Ridley Scott's Alien, 20th Century Fox's extremely suspenseful, superior space science-fiction horror film, was the first R-rated film to have merchandising aimed at children.

Mid-to-late 1970s and into the 1980s

The Australian film-making industry experienced a revival or renaissance (new wave) of production after many years of sporadic growth, with increased government financing. Examples of films portraying Australian culture and history at this time of Australia's film-making resurgence included Peter Weir's Picnic at Hanging Rock (1975), The Last Wave (1977) and Gallipoli (1981), Fred Schepisi's The Chant of Jimmie Blacksmith (1978), Gillian Armstrong's My Brilliant Career (1979), Bruce Beresford's Breaker Morant (1980), and the unexpected success of Mel Gibson in the first Mad Max (1979) film.

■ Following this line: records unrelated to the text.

-- ==== Sys2Proof/Machine/Egress.lean ====
section
/-! DEFINITION. Tile ports beside their sequencers: link and return frames (R250 to R254), time and lantern frames (R236 to R239),
the choice of the next frame, gates and shapers (R255 to R266), control sessions (R245, R263, R264), the discovery queue (R267)
and queue sampling (R269). -/

namespace Sys2Proof.Machine

/-! ### Link and arriving frames -/

/-- The physical link of a tile port becomes `up`. LINK falls with it on an enabled port (R258, R270). -/
def setTileLink (s : State) (p : Nat) (up lock : Bool) : State :=
  let t := setPort s p { port s p with linkUp := up, lock := lock }
  if portLink s p && !up then raiseE t (Page.TP p) 9 else t

/-- R258, R270: the physical link of a tile port changes; it cannot come up while its octet PLL is unlocked (R429) or in
STANDBY (R435). -/
def execTileLinkChange (p : Nat) (up lock : Bool) (s : State) : Host.Outcome State Fault Refusal :=
  let on := bit s.rst.octets (p / 8) && serdesOn s
  live s (if p < 256 then setTileLink s p (up && on) (lock && on) else s)

/-- Session `se` of a port. -/
def session (s : State) (p se : Nat) : CSession := Store.get (fun _ => CSession.reset) (port s p).sess se

/-- Replace session `se` of a port. -/
def setSession (s : State) (p se : Nat) (x : CSession) : State :=
  let y := port s p
  setPort s p { y with sess := Store.set (fun _ => CSession.reset) y.sess se x }

/-- Show OUTSTANDING of a session (R271). -/
def setOutstanding (s : State) (p se : Nat) (b : Bool) : State :=
  wr s (Reg.TP.SESS_CFG p se) (setBit (rd s (Reg.TP.SESS_CFG p se)) 15 b)

/-- A session's request ends: nothing is in hand. -/
def CSession.idle (x : CSession) : CSession := { x with req := none, ready := none, held := false }

/-- R245: an ACK for session `se`: it completes the outstanding request of that CSEQ, or is stale. The opening NOP completes no
descriptor. -/
def sessionAck (s : State) (p se cseq status : Nat) (body : List Byte) : State :=
  let x := session s p se
  match x.req with
  | some r =>
    if r.cseq = cseq ∧ r.sent.isSome ∧ r.acked.isNone ∧ !r.fail then
      let y : CSession :=
        if r.nop then { x.idle with opened := true }
        else { x with req := some { r with acked := some (status, body) }, ready := none, held := false }
      setOutstanding (setSession s p se y) p se false
    else bump s Reg.TLG.ACK_STALE
  | none => bump s Reg.TLG.ACK_STALE

/-- The return policer of a port judges a frame of `n` Ethernet bytes (R254); a CIR of 0 disables it. -/
def policeReturn (s : State) (p n : Nat) : Colour × State :=
  let cir := rdF s (Reg.TP.RPOL_CIR p) 24 0
  if cir = 0 then (.green, s)
  else
    let f := freshBit s
    let b := rd s (Reg.TP.RPOL_BURST p)
    let r := police f.1 (port s p).pol (cir * 1000) (rdF s (Reg.TP.RPOL_PIR p) 24 0 * 1000) (fld b 15 0) (fld b 31 16)
      (rateLen s p n) (tileClk s) 390625000
    (r.1, setPort f.2 p { port s p with pol := r.2 })

/-- Phase instants so far, one that is reached now included (R251). -/
def instantsSeen (s : State) : Nat :=
  s.grid.count + (match s.grid.next with | some (k, n) => (reached s (slotStart s k n * 1000)).toNat | none => 0)

/-- R251: a far-end lantern: the count of phase instants starts anew, after an instant of the same clock, and FAR_OK is 1. -/
def farLantern (s : State) (p : Nat) : State :=
  let s := setPort s p { port s p with farAt := some (instantsSeen s) }
  pulse (wrB s (Reg.TLG.FAR_OK (p / 32)) (p % 32) true) 28

/-- R250 from rule 5: an HTL frame of the port's chain. -/
def htlArrives (s : State) (p : Nat) (f : TileFrame) (h : List Byte) : State :=
  let type := (byteAt h 0).toNat % 16
  let own := (byteAt h 1).toNat % 2 == portEnd s p
  let kind := (byteAt h 16).toNat
  if type = 6 then
    if !own && kind != 4 then bump s Reg.TLG.RX_OTHER_END
    else
      let q := policeReturn s p (f.bytes.length + 4)
      match q.1 with
      | .red => raiseE (bump q.2 (Reg.TP.RET_POLICE_DROP p)) (Page.TP p) 8
      | c =>
        let s := bumpIf (c == .yellow) q.2 (Reg.TP.RET_YELLOW p)
        if kind = 3 then
          sessionAck s p (byteAt h 17).toNat (beAt h 18 2) (beAt h 22 2) ((h.take (beAt h 8 2)).drop 36)
        else
          bumpIf (fwRoom s) (fwReceive s p 2 (some (ingressTime s p)) f.bytes) Reg.TLG.RET_TO_FW
  else if type = 4 && !own then farLantern s p
  else bump s Reg.TLG.RX_LOOPED

/-- R250, R252, R253: a frame arrives at a tile port whose link is up. -/
def execTileFrameRx (p : Nat) (f : TileFrame) (s : State) : Host.Outcome State Fault Refusal :=
  let t := bump s (Reg.TP.RX_FRAMES p)
  let h := f.bytes.drop 14
  let r :=
    if f.fcsError then bump t (Reg.TP.RX_FCS_ERR p)
    else if !rdB s Reg.TLG.TLG_CTRL 0 then t
    else if beAt f.bytes 12 2 ≠ rdF s Reg.TLG.ETHERTYPE 15 0 then bump t Reg.TLG.RX_NONHTL
    else if (byteAt h 0).toNat / 16 ≠ 1 then bump t Reg.TLG.RX_BADVER
    else if (byteAt h 2).toNat ≠ portChain s p then bump t Reg.TLG.RX_FOREIGN
    else htlArrives t p f h
  live s (if decide (p < 256) && portLink s p then r else s)

/-- FAR_OK of a port is 1 while fewer than LANT_LOSS phase instants have passed since its last far-end lantern (R251). -/
def farOk (s : State) (p : Nat) : Bool :=
  match (port s p).farAt with
  | some c => decide (s.grid.count < c + rdF s Reg.TLG.LANT_LOSS 7 0)
  | none => false

/-- FAR_OK of a port shows whether it holds; its fall is a cause. -/
def settleFarOk (s : State) (p : Nat) : State :=
  let was := rdB s (Reg.TLG.FAR_OK (p / 32)) (p % 32)
  let t := wrB s (Reg.TLG.FAR_OK (p / 32)) (p % 32) (farOk s p)
  if was && !farOk s p then raiseE t Page.TLG 1 else t

/-- R251: LANT_LOSS phase instants have passed without a far-end lantern; FAR_OK falls. -/
def execFarOkLoss (p : Nat) (s : State) : Host.Outcome State Fault Refusal :=
  wall s (if decide (p < 256) && rdB s (Reg.TLG.FAR_OK (p / 32)) (p % 32) && !farOk s p then settleFarOk s p else s)

/-! ### Time frames and lanterns -/

/-- The newest whole multiple of `us` µs that the counter has reached, in ns. -/
def multipleOf (s : State) (us : Nat) : Nat := nowNs s / (us * 1000) * (us * 1000)

/-- R236, R279: the counter has passed a whole multiple of TIME_PER. Multiples that a step passes are taken one by one, in order; one
already taken does not come again. With TIME_EN = 0, and while the octet clocks are gated, they pass unseen (log entry 33). -/
def execTimeFrameTick (s : State) : Host.Outcome State Fault Refusal :=
  let per := rdF s Reg.TLG.TIME_PER 15 0
  let seen := rdB s Reg.TLG.TLG_CTRL 2 && serdesOn s
  let m := if seen then nextMultiple s.time.tlg per else multipleOf s per
  live s (if s.time.tlg < m && decide (m ≤ nowNs s) then queueTimeAll { s with time := { s.time with tlg := m } } else s)

/-- The lantern of a port as it is queued (R238, R239): its bytes, and the state with the type's FIDX taken. -/
def lanternFrame (s : State) (p : Nat) : List Byte × State :=
  let x := port s p
  let st := rd s Reg.TIM.SYNC_STATE
  let run := seqOn s p && (activeTable s p).isSome
  let d := rd s Reg.DLS.DLS_CTRL
  let gs := bit d 1 || !bit d 0
  let hold := rd s Reg.TLG.HOLD
  let segs := x.segs.flatten
  let i := takeFidx s p 4
  (htlHeader s p 4 (slotPseq s) (24 + segs.length) i.1 ++
    beBytes 1 (run.toNat + 2 * fld st 0 0 + 4 * fld st 1 1 + 8 * gs.toNat) ++ beBytes 1 x.poll ++
    beBytes 2 (fld hold 15 0) ++ beBytes 2 (fld hold 31 16) ++ beBytes 2 x.segs.length ++ segs, i.2)

/-- SENDs that the port's table has executed in a phase (R239). -/
def sendsOf (x : TilePort) (k n : Nat) : Nat := if x.last = some (k, n) then x.sends else 0

/-- One port queues its lantern; one still unsent is replaced (R255). Its capture origin and poll go on. -/
def queueLantern (k n : Nat) (s : State) (p : Nat) : State :=
  if portOn s p then
    let f := lanternFrame s p
    let x := port f.2 p
    let g := x.origin + rdF s Reg.TLG.LANT_SEG 4 0
    let t := setPort f.2 p { x with
      lantern := some ⟨false, f.1, s.time.uptime, false⟩
      poll := (x.poll + 1) % 64
      origin := if sendsOf x k n ≤ g then 0 else g
      segs := [] }
    bumpIf x.lantern.isSome t (Reg.TP.LANT_REPLACED p)
  else s

/-- R238: WC(n) of the slot in progress is reached; each port queues one lantern. -/
def execLanternQueue (k n : Nat) (s : State) : Host.Outcome State Fault Refusal :=
  let on := rdB s Reg.TLG.TLG_CTRL 0 && rdB s Reg.TLG.TLG_CTRL 1
  let t := (List.range 256).foldl (queueLantern k n) s
  let t := { t with grid := { t.grid with lant := some (k, n) } }
  wall s (if on && s.grid.cur == some (k, n) && s.grid.lant != some (k, n) && reached s (ctxOf s k n).close then t else s)

/-! ### Shapers and credits (R265, R266) -/

/-- What a rate of `kbps` adds in `dt` TOk clocks, in 2^-16 byte; a free bit decides the rounding (log entry 9). -/
def toGain (up : Bool) (kbps dt : Nat) : Nat :=
  let num := kbps * 1000 * dt * 65536
  let den := 8 * 390625000
  if num % den = 0 then num / den else num / den + up.toNat

/-- The class C buckets now, in 2^-16 byte. -/
def shaperNow (s : State) (p : Nat) : Int × Int :=
  let b := rd s (Reg.TP.C_BURST p)
  let cbs : Int := fld b 15 0 * 65536
  let pbs : Int := fld b 31 16 * 65536
  match (port s p).shaper with
  | none => (cbs, pbs)
  | some (c, q, t) =>
    let cir := rdF s (Reg.TP.C_CIR p) 24 0
    let dt := tileClk s - t
    let up := Config.freeBit s.free
    (min cbs (c + toGain up cir dt), min pbs (q + toGain up (max cir (rdF s (Reg.TP.C_PIR p) 24 0)) dt))

/-- The class M credit now, in 2^-16 byte. -/
def creditNow (s : State) (p : Nat) : Int :=
  let top : Int := rdF s (Reg.TP.M_BURST p) 15 0 * 65536
  match (port s p).credit with
  | none => top
  | some (m, t) => min top (m + toGain (Config.freeBit s.free) (rdF s (Reg.TP.M_RATE p) 24 0) (tileClk s - t))

/-- Bring both to the present clock, as before a change of their rates and sizes. -/
def settlePort (s : State) (p : Nat) : State :=
  let c := shaperNow s p
  let m := creditNow s p
  let t := tileClk s
  let x := port s p
  { setPort s p { x with shaper := some (c.1, c.2, t), credit := some (m, t) } with free := s.free + 1 }

/-- Class C may start (R265). -/
def shaperOpen (s : State) (p : Nat) : Bool :=
  rdF s (Reg.TP.C_CIR p) 24 0 == 0 || (decide (0 ≤ (shaperNow s p).1) && decide (0 ≤ (shaperNow s p).2))

/-- Class M may start (R266). -/
def creditOpen (s : State) (p : Nat) : Bool := rdF s (Reg.TP.M_RATE p) 24 0 != 0 && decide (0 ≤ creditNow s p)

/-- A class C frame of length `l` is charged. -/
def chargeShaper (s : State) (p l : Nat) : State :=
  if rdF s (Reg.TP.C_CIR p) 24 0 = 0 then s
  else
    let s := settlePort s p
    let x := port s p
    setPort s p { x with shaper := x.shaper.map fun e => (e.1 - l * 65536, e.2.1 - l * 65536, e.2.2) }

/-- A class M frame of length `l` is charged. -/
def chargeCredit (s : State) (p l : Nat) : State :=
  let s := settlePort s p
  let x := port s p
  setPort s p { x with credit := x.credit.map fun e => (e.1 - l * 65536, e.2) }

/-! ### Gates (R259 to R261) -/

/-- The gate list is bypassed (R261); never under the port's safe action while phases run (R388). -/
def gateBypass (s : State) (p : Nat) : Bool :=
  let g := rd s (Reg.TP.GATE_CTRL p)
  !rdB s Reg.TIM.TIM_STATUS 1 ||
    (!safe s (Page.TP p) && (!bit g 0 || (bit g 2 && !rdB s (Reg.TP.SEQ_CTRL p) 0)))

/-- The turn is open (R260); it alone is under the port's safe action (R388). -/
def turnOpen (s : State) (p : Nat) : Bool := safe s (Page.TP p) || rdB s (Reg.TP.GATE_CTRL p) 1

/-- The end of entry `e`'s newest occurrence begun at or before `t` ns of the slot of phase `n`, for class bit `c`. -/
def gateEnd (s : State) (p n c e : Nat) (t : Int) : Option Int :=
  let cfg := rd s (Reg.TP.GATE_CFG p e)
  let start := rdF s (Reg.TP.GATE_START p e) 25 0
  let len := rdF s (Reg.TP.GATE_LEN p e) 25 0
  let per := rdN s (Reg.TP.GATE_PERIOD p e)
  if safe s (Page.TP p) || !bit cfg c || !bit cfg (8 + n) || len = 0 || decide (t < (start : Int)) then none
  else
    let d := (t - start).toNat
    let k := if per = 0 then 0 else min (fld cfg 27 16) (((d + 1) * 1000 - 1) / per)
    some ((start + k * per / 1000 + len : Nat) : Int)

/-- Extend an open interval over what is open where it ends; ps from the slot start. -/
def gateReach (s : State) (p n c : Nat) (wc stop : Int) : Nat → Int → Int
  | 0, t => t
  | fuel + 1, t =>
    let ends := (List.range 8).filterMap fun e => (gateEnd s p n c e (t / 1000)).map (· * 1000)
    let ends := if turnOpen s p && decide (wc ≤ t) then stop :: ends else ends
    let u := min stop (ends.foldl max t)
    if t < u then gateReach s p n c wc stop fuel u else t

/-- The end of the open window of class bit `c` (0 C, 1 M) at the present instant, in ps of the counter; none: closed. -/
def gateWindow (s : State) (p c : Nat) : Option Int :=
  match s.grid.cur with
  | none => none
  | some (k, n) =>
    let x := ctxOf s k n
    let base := x.start * 1000
    let now : Int := nowPs s - base
    let e := gateReach s p n c (x.close - base) (x.stop * 1000 - base) 33000 now
    if now < e then some (base + e) else none

/-- What the gate says of a frame of `n` Ethernet bytes: it fits, is held inside an open window, or no window is open. -/
inductive GateSays where
  | fits | holds | closed
  deriving DecidableEq, Repr

/-- The fit test of R261: the frame may end in the TOk clock that contains the window's end. -/
def gateFit (s : State) (p n : Nat) (w : Option Int) : GateSays :=
  if gateBypass s p then .fits
  else match w with
    | none => .closed
    | some e => if (nowPs s : Int) + wireTime n * toClockPs < e + toClockPs then .fits else .holds

/-! ### Weighted fair queueing (R264) -/

/-- Is tag `a` before tag `b`, by the signed 32-bit difference. -/
def tagBefore (a b : Nat) : Bool := decide (toSigned 32 (wrapTo 32 ((a : Int) - b)) < 0)

/-- The later of two tags. -/
def tagMax (a b : Nat) : Nat := if tagBefore a b then b else a

/-- A session becomes backlogged: its tags are formed. A port that is off discards the frame as it is queued (R255): the request
counts as sent in the clock of its discarding and waits for its ACK (log entry 23). -/
def backlog (s : State) (p se : Nat) (x : CSession) (r : CReq) : State :=
  let w := max 1 (rdF s (Reg.TP.SESS_CFG p se) 7 0)
  let a := tagMax (rdN s (Reg.TP.WFQ_V p)) x.f
  let l := rateLen s p (ethBytes r.frame.length)
  if portOn s p then
    setSession s p se { x with
      req := some r
      ready := some s.time.uptime
      held := false
      s := a
      f := (a + ceilDiv (l * 256) w) % 2 ^ 32 }
  else
    let t := setSession s p se { x with
      req := some { r with tries := r.tries + 1, sent := some s.time.uptime }, ready := none, held := false }
    wrF (setOutstanding t p se true) (Reg.TP.SESS_CFG p se) 31 16 r.cseq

Late 1970's to Early 1980's

The popularity, profitability and success of HBO (Home Box Office) in the mid-1970s helped spur the growth of cable TV, and soon after, new satellite-delivered basic and premium cable TV networks were successfully competing against the major TV networks in the late 70s and early 80s, including premium movie channels such as: Viacom's Showtime (1976, with satellite broadcast in 1978), Warner Amex's The Movie Channel (1979), Time/HBO's own Cinemax (1980), the Disney Channel (1983), American Movie Classics (1984), and other Pay Per View (PPV) channels, to name a few.